theorem quietIfNaN_fdiv (a b : F32) : QuietIfNaN (fdiv a b) := by
  have hnan := quietIfNaN_nanOf .div a b
  have hinf := quietIfNaN_withSign (sgn a != sgn b) (le_refl magInf)
  unfold fdiv
  split_ifs
  · exact hnan
  · exact hnan
  · exact hinf
  · exact quietIfNaN_withSign _ (Nat.zero_le _)
  · exact hnan
  · exact hinf
  · exact quietIfNaN_withSign _ (roundMag_le_inf _ _)

theorem quietIfNaN_quieted (x : F32) : QuietIfNaN (quieted x) := by
  have hbit : (0x00400000#32).getLsbD 22 = true := by decide
  unfold quieted
  split
  · exact .inr (by rw [BitVec.getLsbD_or, hbit, Bool.or_true])
  · rename_i h
    exact .inl (by simpa using h)

theorem quietIfNaN_keepIf (ok : F32 → Bool) {x other : F32} (hx : QuietIfNaN x) (hother : QuietIfNaN other) :
    QuietIfNaN (keepIf ok x other) := by
  unfold keepIf
  split
  · exact hx
  · exact hother

theorem quietIfNaN_f0 : QuietIfNaN f0 := .inl (by decide)
theorem quietIfNaN_f1 : QuietIfNaN f1 := .inl (by decide)

theorem quietIfNaN_powTwo {x : F32} (h : isSmallInt x = true) : QuietIfNaN (powTwo (value x / 2 ^ 149)) := by
  obtain ⟨_, _, hlow, hhigh⟩ := isSmallInt_iff.mp h
  exact .inl (isNaN_false_of_finite (powTwo_spec hlow hhigh).1)

theorem quietIfNaN_expF32 (x : F32) : QuietIfNaN (expF32 x) := by
  unfold expF32
  split_ifs
  · exact quietIfNaN_f1
  · exact quietIfNaN_keepIf _ (quietIfNaN_quieted _) quietIfNaN_f0
  · exact quietIfNaN_quieted _

theorem quietIfNaN_exp2F32 (x : F32) : QuietIfNaN (exp2F32 x) := by
  unfold exp2F32
  split_ifs with h
  · exact quietIfNaN_powTwo h
  · exact quietIfNaN_keepIf _ (quietIfNaN_quieted _) quietIfNaN_f1
  · exact quietIfNaN_quieted _

theorem quietIfNaN_sinF32 (x : F32) : QuietIfNaN (sinF32 x) := by
  unfold sinF32
  split_ifs
  · exact quietIfNaN_f0
  · exact quietIfNaN_keepIf _ (quietIfNaN_quieted _) quietIfNaN_f0
  · exact quietIfNaN_quieted _

theorem quietIfNaN_cosF32 (x : F32) : QuietIfNaN (cosF32 x) := by
  unfold cosF32
  split_ifs
  · exact quietIfNaN_f1
  · exact quietIfNaN_keepIf _ (quietIfNaN_quieted _) quietIfNaN_f1
  · exact quietIfNaN_quieted _

/-- Settles O47: each result is one of the model's quiet NaNs, a quieted raw value, or no NaN. -/
theorem naNResultsAreQuiet : Obligations.NaNResultsAreQuiet :=
  ⟨fun a b => ⟨quietIfNaN_addOr (quietIfNaN_nanOf .add a b) a b,
      quietIfNaN_addOr (quietIfNaN_nanOf .sub a b) a (fneg b), quietIfNaN_fmul a b, quietIfNaN_fdiv a b⟩,
    fun x => ⟨quietIfNaN_expF32 x, quietIfNaN_exp2F32 x, quietIfNaN_sinF32 x, quietIfNaN_cosF32 x⟩⟩

/-! ### The transcendental fields -/

/-- `keepIf` answers what it keeps: a value that passes the test, if the one in its place does. -/
theorem keepIf_passes {ok : F32 → Bool} {other : F32} (h : ok other = true) (x : F32) :
    ok (keepIf ok x other) = true := by
  unfold keepIf
  split
  · assumption
  · exact h

theorem within_iff {lo hi x : F32} : within lo hi x = true ↔ fle lo x = true ∧ fle x hi = true := by
  simp [within]

theorem isPosFinite_iff {x : F32} : isPosFinite x = true ↔ isFinite x = true ∧ flt f0 x = true := by
  simp [isPosFinite]

/-- A finite value is positive as a comparison where it is positive as a number. -/
theorem isPosFinite_of_value_pos {x : F32} (hfin : isFinite x = true) (hpos : 0 < value x) : isPosFinite x = true := by
  have hf0 : isFinite f0 = true := by decide
  have hv0 : value f0 = 0 := by decide
  exact isPosFinite_iff.mpr ⟨hfin, (comparisons_of_finite hf0 hfin).1.mpr (by rwa [hv0])⟩

/-- T3: the integers of [-126, 127] have exact powers. -/
theorem exp2F32_of_value {x : F32} {n : Int} (hfin : isFinite x = true) (hx : value x = n * 2 ^ 149) (hlow : -126 ≤ n)
    (hhigh : n ≤ 127) : exp2F32 x = powTwo n := by
  have hdiv : value x / 2 ^ 149 = n := by rw [hx, Int.mul_ediv_cancel _ (by positivity)]
  have hsmall : isSmallInt x = true :=
    isSmallInt_iff.mpr ⟨hfin, by rw [hx, Int.mul_emod_left], by rwa [hdiv], by rwa [hdiv]⟩
  rw [exp2F32, if_pos hsmall, hdiv]

/-- T4 for `exp_f32`. -/
theorem within_expF32 {x : F32} (h : fle x f0 = true) : within f0 f1 (expF32 x) = true := by
  unfold expF32
  split
  · decide
  · exact keepIf_passes (by decide) _

/-- T4 for `exp2_f32`. -/
theorem isPosFinite_exp2F32 {x : F32} (h : within fNeg9 f9 x = true) : isPosFinite (exp2F32 x) = true := by
  unfold exp2F32
  split
  · rename_i hsmall
    obtain ⟨_, _, hlow, hhigh⟩ := isSmallInt_iff.mp hsmall
    obtain ⟨hfin, hvalue⟩ := powTwo_spec hlow hhigh
    exact isPosFinite_of_value_pos hfin (by rw [hvalue]; positivity)
  · exact keepIf_passes (by decide) _
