-- ==== Sys2Proof/Syntax.lean ====
section
/-!
DEFINITION. The instructions and steps of the Z8: one constructor of `Instr` for each row of
spec/opcode_table.json.  The first 240 are encoded words (formats R52, map R58 to R73); the other 90
are the part's own steps (spec/95_what_each_step_holds.md), which have no encoding: their arguments
say which packet, command, team, queue or value the step concerns, as plain data.
-/
namespace Sys2Proof

/-- The rounding modes of R68 and R172: to nearest even, toward zero, toward -inf, toward +inf. -/
inductive RMode where
  | rn | rz | rd | ru
  deriving DecidableEq, Repr

/-- The M-format size codes of R55, in code order. -/
inductive Size where
  | b | h | w | d | q | sb | sh | sw
  deriving DecidableEq, Repr

/-- The conditions of CMP and LCMP, in the code order of R60; CMPI has eight of them (R100). -/
inductive Cond where
  | eq | ne | lt | le | ltu | leu | gt | ge | gtu | geu | tst
  deriving DecidableEq, Repr

/-- The conditions of FCMP, in code order (R68, R193). -/
inductive FCond where
  | eq | ne | lt | le | gt | ge | un | ord
  deriving DecidableEq, Repr

/-- The levels of R39 in code order: barrier networks and the scopes of fences and atomics (R65, R66). -/
inductive Net where
  | core | quad | die | pkg | pod
  deriving DecidableEq, Repr

/-- The operations of the atomics, in code order (R65). -/
inductive AtomOp where
  | add | min | max | and | or | xor | xch | cas
  deriving DecidableEq, Repr

/-- A place in physical memory: a KIND (R352) and a physical address. -/
structure Place where
  kind : Nat
  pa : Nat
  deriving DecidableEq, Repr

/-- What a flit from another module carries (R370): a write to apply here with the number of its flit, the arrival of that module at a
pod barrier, or the acknowledgement of a flit of this module. -/
inductive Flit where
  | write (id : Nat) (at_ : Place) (bytes : List Byte)
  | podArrival (id : BitVec 16)
  | ack (id : Nat)
  deriving DecidableEq, Repr
/-- A flit as it comes in on a fibre. -/
structure FibreFlit where
  fibre : Nat
  flit : Flit
  deriving DecidableEq, Repr

/-- What Ling's debug interface is asked to do (R340, R369): halts, resumptions, and reads and writes of a
party's state in the layouts of R334 to R336.  `rft` directs a thread that BRK stopped to act as RFT. -/
inductive DebugCmd where
  | attach (queue : Nat)
  | detach (queue : Nat)
  | haltLead (team : Nat)
  | haltGroup (group : Nat)
  | haltTeam (team : Nat)
  | resumeLead (team : Nat)
  | resumeGroup (group : Nat) (rft : Bool)
  | resumeTeam (team : Nat)
  | readThread (thread : Nat)
  | writeThread (thread : Nat) (bytes : List Byte)
  | readLead (team : Nat)
  | writeLead (team : Nat) (bytes : List Byte)
  | readImage (team : Nat)
  | writeImage (team : Nat) (off : Nat) (bytes : List Byte)
  deriving DecidableEq, Repr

*-*-*

** Assignment **
Review the preceding data and report every line that includes the string "number".

** Exercise answer **
/-- A finite value is positive as a comparison where it is positive as a number. -/
/-- What a flit from another module carries (R370): a write to apply here with the number of its flit, the arrival of that module at a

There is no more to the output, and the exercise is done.